= 2006–07 WWHL season =

The 2006–07 WWHL season was the third season of the Western Women's Hockey League. The Calgary Oval X-Treme enjoyed an undefeated season and claimed the WWHL Champions cup.

==Exhibition==
- Oct 23, 2006: Calgary Flames Alumni took on the Calgary Oval X-Treme at the Max Bell Centre in the Calgary Super Drug Mart Champions' Cup, winning by a 9-8 score in an over time shoot out.

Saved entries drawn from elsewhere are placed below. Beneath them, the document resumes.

-- ==== Sys2Proof/Machine/Map.lean ====
section
/-! DEFINITION. The map engine (08): the store and its epochs, insertion lists, frozen variables, loop closure, the
submission to the solver, commits, map records and host requests. -/

namespace Sys2Proof.Machine

def State.mapDecl (s : State) : MapDecl := (s.steps.image.map (·.map)).getD default

def mapEvents : Nat := 0xB00010
def State.mapEvent (s : State) (bit : Nat) : State := s.event mapEvents bit (s.activeFld ⟨0xB00008, 31, 1⟩ == 1) 15

def awningKfs : Nat := 65536
def awningLms : Nat := 4194304
def awningFacs : Nat := 4194304

/-! The store at an epoch (R278, R286). -/

/-- The slot a read at epoch e uses: the largest epoch at or below e. -/
def slotAt (a b : PoseSlot) (e : Nat) : PoseSlot :=
  if b.epoch ≤ e ∧ (e < a.epoch ∨ a.epoch < b.epoch) then b else a

end Sys2Proof.Machine

namespace Sys2Proof

open Sys2Proof.Machine

def Keyframe.at (k : Keyframe) (e : Nat) : PoseSlot := slotAt k.slotA k.slotB e
def Landmark.at (l : Landmark) (e : Nat) : PoseSlot := slotAt l.slotA l.slotB e

def Landmark.live (l : Landmark) : Bool := l.epochDel == liveEpoch
def MapFactor.live (f : MapFactor) : Bool := f.epochDel == liveEpoch
def Landmark.inMap (l : Landmark) (e : Nat) : Bool := decide (l.epochIn ≤ e ∧ e < l.epochDel)
def MapFactor.inMap (f : MapFactor) (e : Nat) : Bool := decide (f.epochIn ≤ e ∧ e < f.epochDel)
def Keyframe.inMap (k : Keyframe) (e : Nat) : Bool := decide (k.epochIn ≤ e)

def Keyframe.frozen (k : Keyframe) : Bool := bitAt k.flags 0
def Keyframe.anchor (k : Keyframe) : Bool := bitAt k.flags 1
def Landmark.frozen (l : Landmark) : Bool := bitAt l.flags 0

/-- A factor whose first variable is a landmark (R279). -/
def MapFactor.landmarkA (f : MapFactor) : Bool := f.type == 3 && bitAt f.flags 0

/-- The keyframes a factor names. -/
def MapFactor.kfs (f : MapFactor) : List Nat :=
  match f.type with
  | 0 => [f.varA]
  | 1 | 2 => [f.varA, f.varB]
  | _ => if f.landmarkA then [] else [f.varA]

/-- The landmarks a factor names. -/
def MapFactor.lms (f : MapFactor) : List Nat :=
  match f.type with
  | 0 => [f.varB]
  | _ => if f.landmarkA then [f.varA] else []

end Sys2Proof

namespace Sys2Proof.Machine

def MapUnit.kf (m : MapUnit) (id : Nat) : Option Keyframe := m.keyframes.find? (fun k => k.id == id)
def MapUnit.lm (m : MapUnit) (id : Nat) : Option Landmark := m.landmarks.find? (fun l => l.id == id)

/-- The epoch the running occurrence creates (R285). -/
def MapUnit.e1 (m : MapUnit) : Nat := m.epoch + 1

/-- `OBS`: projection factors on a landmark that are in the map at epoch e (R278). -/
def MapUnit.obsAt (m : MapUnit) (e id : Nat) : Nat :=
  (m.factors.filter (fun f => f.inMap e && f.type == 0 && f.varB == id)).length

/-- The landmarks a keyframe observes in the map at epoch e, ascending. -/
def MapUnit.lmsAt (m : MapUnit) (e kf : Nat) : List Landmark :=
  m.landmarks.filter (fun l =>
    l.inMap e && m.factors.any (fun f => f.inMap e && f.type == 0 && f.varA == kf && f.varB == l.id))

/-- Free scalars (R284). -/
def MapUnit.freeScalars (m : MapUnit) : Nat :=
  6 * (m.keyframes.filter (fun k => !k.frozen)).length + 3 * (m.landmarks.filter (fun l => l.live && !l.frozen)).length

/-- Awning entries of each part (R288). -/
def MapUnit.awnKfs (m : MapUnit) : Nat := (m.keyframes.filter (fun k => decide (m.merged < k.epochIn))).length
def MapUnit.awnLms (m : MapUnit) : Nat := (m.landmarks.filter (fun l => decide (m.merged < l.epochIn))).length
def deletedAfter (merged del : Nat) : Bool := del != liveEpoch && decide (merged < del)
def MapUnit.awnFacs (m : MapUnit) : Nat :=
  (m.factors.filter (fun f => decide (m.merged < f.epochIn))).length +
    (m.factors.filter (fun f => deletedAfter m.merged f.epochDel)).length +
    (m.landmarks.filter (fun l => deletedAfter m.merged l.epochDel)).length
def MapUnit.awningFill (m : MapUnit) : Nat := m.awnKfs + m.awnLms + m.awnFacs

def setBit (v n : Nat) (b : Bool) : Nat := putBits v n 1 (b2n b)

/-- The map of a run's start (R280): the base map, its entries of epoch 0 and marked, and the peg table. -/
def startMap (d : MapDecl) (pegs : List Peg) : MapUnit :=
  let top (xs : List Nat) : Nat := xs.foldl max 0 + 1
  { keyframes := d.baseKfs.map (fun (k : Keyframe) => { k with epochIn := 0, flags := setBit k.flags 2 true })
    landmarks := d.baseLms.map (fun (l : Landmark) =>
      { l with epochIn := 0, epochDel := liveEpoch, flags := setBit l.flags 1 true })
    factors := d.baseFacs.map (fun (f : MapFactor) =>
      { f with epochIn := 0, epochDel := liveEpoch, flags := setBit f.flags 1 true })
    epoch := 0
    nextKf := top (d.baseKfs.map (·.id)), nextLm := top (d.baseLms.map (·.id)), nextFac := top (d.baseFacs.map (·.id))
    merged := 0, pegs := [(0, pegs.map (fun p => { p with epochSet := 0 }))], pegEdges := [], work := default }

/-! Deletions and insertion (R282, R283). -/

/-- What an insertion has built so far: the map, identifiers given to the list's keyframes and landmarks or the cause of
their refusal, and the causes met. -/
structure Inserting where
  m : MapUnit
  kfIds : List (Except Nat Nat)
  lmIds : List (Except Nat Nat)
  causes : List Nat

def MapUnit.deleteFactors (m : MapUnit) (p : MapFactor → Bool) : MapUnit :=
  { m with factors := m.factors.map (fun f => if f.live && p f then { f with epochDel := m.e1 } else f) }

More than 1,000 fans were in attendance and helped raise $7,500 for the Goal On Sight charity and the Olympic Oval Female Hockey Program. Claude Vilgrain clinched the Flames Alumni victory in the shoot out, scoring the only goal against X-Treme goalie Ali Boe.

==Final standings==
Note: GP = Games played, W = Wins, L = Losses, T = Ties, GF = Goals for, GA = Goals against, Pts = Points.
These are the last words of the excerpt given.